▽
theorem laneExtract_eq (A B : Word) : laneExtract A B = BitVec.ofNat 32 (A.toNat / 2 ^ laneLow B % 2 ^ laneWidth B) := by
  rw [laneExtract, laneField_low]
  exact ushiftRight_and_ones (fun i hi => getLsbD_laneField B hi) A

theorem laneInsert_eq (A B D : Word) :
    laneInsert A B D = BitVec.ofNat 32
      (D.toNat - D.toNat / 2 ^ laneLow B % 2 ^ laneWidth B * 2 ^ laneLow B + A.toNat % 2 ^ laneWidth B * 2 ^ laneLow B) := by
  rw [laneInsert, laneField_low]
  exact insert_under_ones (fun i hi => getLsbD_laneField B hi) A D

/-! The functions that VI and VIX share (R138, R139). -/

/-- The functions of the table as the model computes them. -/
theorem laneFns_eq :
    laneFns = [fun A B _ => A + B, fun A B _ => A - B, fun A B _ => A * B, fun A B _ => mulHigh A B, fun A B _ => mulHighN A B,
      fun A B D => A * B + D, fun A B _ => minS A B, fun A B _ => maxS A B, fun A B _ => minN A B, fun A B _ => maxN A B,
      fun A B _ => A &&& B, fun A B _ => A ||| B, fun A B _ => A ^^^ B, fun A B _ => A &&& ~~~B, fun A B _ => A <<< amount B,
      fun A B _ => A >>> amount B, fun A B _ => A.sshiftRight (amount B), fun A B _ => A.rotateLeft (amount B),
      fun A B _ => addSat A B, fun A B _ => subSat A B, fun A B _ => addSatN A B, fun A B _ => subSatN A B,
      fun A B D => dot4 A B D, fun A B D => dot4N A B D, fun A B _ => laneExtract A B, fun A B D => laneInsert A B D] := by
  simp only [laneFns, List.cons.injEq, true_and, and_true]
  refine ⟨?add, ?sub, ?mul, ?mulh, ?mulhn, ?mad, ?min, ?max, ?minn, ?maxn, ?shl, ?shr, ?sar, ?rol, ?addsat,
    ?subsat, ?addsatn, ?subsatn, ?dot4, ?dot4n, ?bfx, ?bfi⟩ <;> funext A B D
  case add => exact ofNat_toNat_add A B
  case sub => exact ofInt_toNat_sub A B
  case mul => exact ofNat_toNat_mul A B
  case mad => rw [BitVec.ofNat_add, ofNat_toNat_mul, BitVec.ofNat_toNat, BitVec.setWidth_eq]
  case min => rw [ofInt_min, minS]; simp only [← not_le, ite_not]
  case max => rw [max_comm, ofInt_max, maxS]; simp only [← not_le, ite_not]
  case minn => rw [ofNat_min, minN]; simp only [← not_le, ite_not]
  case maxn => rw [max_comm, ofNat_max, maxN]; simp only [← not_le, ite_not]
  case shl => exact (shiftLeft_eq_ofNat_mul A _).symm
  case shr => exact (shiftRight_eq_ofNat A _).symm
  case sar => exact (shiftRightSigned_eq_ofInt A _).symm
  case rol => exact (rotateLeft_eq_ofNat A (Nat.mod_lt _ (by decide))).symm
  case addsat => exact (clampInt_eq (by decide) _).symm
  case subsat => exact (clampInt_eq (by decide) _).symm
  case addsatn => exact (addSatN_eq A B).symm
  case subsatn => exact (subSatN_eq A B).symm
  case dot4 => exact (dot4_eq A B D).symm
  case dot4n => exact (dot4N_eq A B D).symm
  case bfx => exact (laneExtract_eq A B).symm
  case bfi => exact (laneInsert_eq A B D).symm
  case mulh | mulhn => rfl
△
▶ _Aim of the exercise_
Return each line of the entries that holds the string "maxS".

▶ _Problem solution_
      fun A B D => A * B + D, fun A B _ => minS A B, fun A B _ => maxS A B, fun A B _ => minN A B, fun A B _ => maxN A B,
  case max => rw [max_comm, ofInt_max, maxS]; simp only [← not_le, ite_not]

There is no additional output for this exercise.